- [TASK PROMPT]: Beginning with the first line of the entries below, quote each line until you reach and include the line with "when it is not one of its own. -/".

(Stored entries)
--------------------

/-- Atomics and semaphore signals that a group has at a host or a peer, unanswered (R131, R244, R251). -/
def State.atomsOut (s : State) (g : Group) (cls : WClass) : Nat :=
  match g.stuck with
  | some ⟨_, _, _, _, .ext rs⟩ => (rs.filter fun r => s.ext.any fun e => e.id = r.2 && e.reply.isNone && e.countsIn cls).length
  | _ => 0

/-- The same for all groups of a launch on a core. -/
def State.outAtoms (s : State) (lid core : Nat) (cls : WClass) : Nat :=
  ((s.groups.filter fun g => g.gid.lid = lid && (match s.block? lid g.gid.blk with | some b => b.core = core | none => false)).map fun g =>
    s.atomsOut g cls).sum

/-- Number of writes of a class that a launch has in flight on a core (R131). -/
def State.wick (s : State) (lid core : Nat) (cls : WClass) : Nat :=
  (s.pend.filter fun p => p.lid = lid && p.core = core && p.cls = cls).length +
    (if cls = .store || cls = .remote then s.outAtoms lid core cls else 0)

/-- Put one write in flight. `full` are the words that the lanes of its instruction write wholly together, `ent` the index of its chain entry, `txn` its transaction
when it is not one of its own. -/
def State.issue (s : State) (src : Writer) (lid core : Nat) (cls : WClass) (va : Nat) (pa : Nat) (op : WOp) (after : List Nat)
    (strong : Bool) (full : List Nat := []) (ent : Nat := 0) (txn : Option Nat := none) : State :=
  { s with
    pend := s.pend ++ [⟨s.serial, src, lid, core, cls, BitVec.ofNat 64 va, pa, op, after, strong, none, none, full, ent, txn.getD s.serial, false⟩]
    serial := s.serial + 1 }

/-- The writes of a source that a new write to [pa, pa + n) must follow in coherence order (R83, first row of Table 03-4); PUTs are ordered only
among themselves (R97, LOG 10). -/
def State.sameBytes (s : State) (src : Writer) (put : Bool) (pa n : Nat) : List Nat :=
  (s.pend.filter fun p => p.src = src && (p.cls = .put) == put && p.touches pa n).map fun p => p.id

/-- Every write of a source in flight that ordinary ordering covers: PUTs are left out (R97), of a release of SYS scope too, whether they go through a window or not
(DESIGN CHOICE, LOG 115). -/
def State.ownWrites (s : State) (src : Writer) : List Nat :=
  (s.pend.filter fun p => p.src = src && p.cls ≠ .put).map fun p => p.id

/-- The words that the lanes of one instruction write wholly together, though none of its single-copy-atomic units does (R28). -/
def fullWords (rs : List (Nat × Nat)) : List Nat :=
  let covers (r : Nat × Nat) (a : Nat) : Bool := decide (r.1 ≤ a) && decide (a < r.1 + r.2)
  ((rs.flatMap fun r => (List.range (r.2 / 4 + 2)).map fun i => r.1 / 4 * 4 + 4 * i).eraseDups).filter fun w =>
    ((List.range 4).all fun i => rs.any fun r => covers r (w + i)) &&
    !(rs.any fun r => decide (4 ≤ r.2) && r.1 % r.2 = 0 && covers r w)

--------------------

- [REPLY TO THE TASK]:
/-- Atomics and semaphore signals that a group has at a host or a peer, unanswered (R131, R244, R251). -/
def State.atomsOut (s : State) (g : Group) (cls : WClass) : Nat :=
  match g.stuck with
  | some ⟨_, _, _, _, .ext rs⟩ => (rs.filter fun r => s.ext.any fun e => e.id = r.2 && e.reply.isNone && e.countsIn cls).length
  | _ => 0

/-- The same for all groups of a launch on a core. -/
def State.outAtoms (s : State) (lid core : Nat) (cls : WClass) : Nat :=
  ((s.groups.filter fun g => g.gid.lid = lid && (match s.block? lid g.gid.blk with | some b => b.core = core | none => false)).map fun g =>
    s.atomsOut g cls).sum

/-- Number of writes of a class that a launch has in flight on a core (R131). -/
def State.wick (s : State) (lid core : Nat) (cls : WClass) : Nat :=
  (s.pend.filter fun p => p.lid = lid && p.core = core && p.cls = cls).length +
    (if cls = .store || cls = .remote then s.outAtoms lid core cls else 0)

/-- Put one write in flight. `full` are the words that the lanes of its instruction write wholly together, `ent` the index of its chain entry, `txn` its transaction
when it is not one of its own. -/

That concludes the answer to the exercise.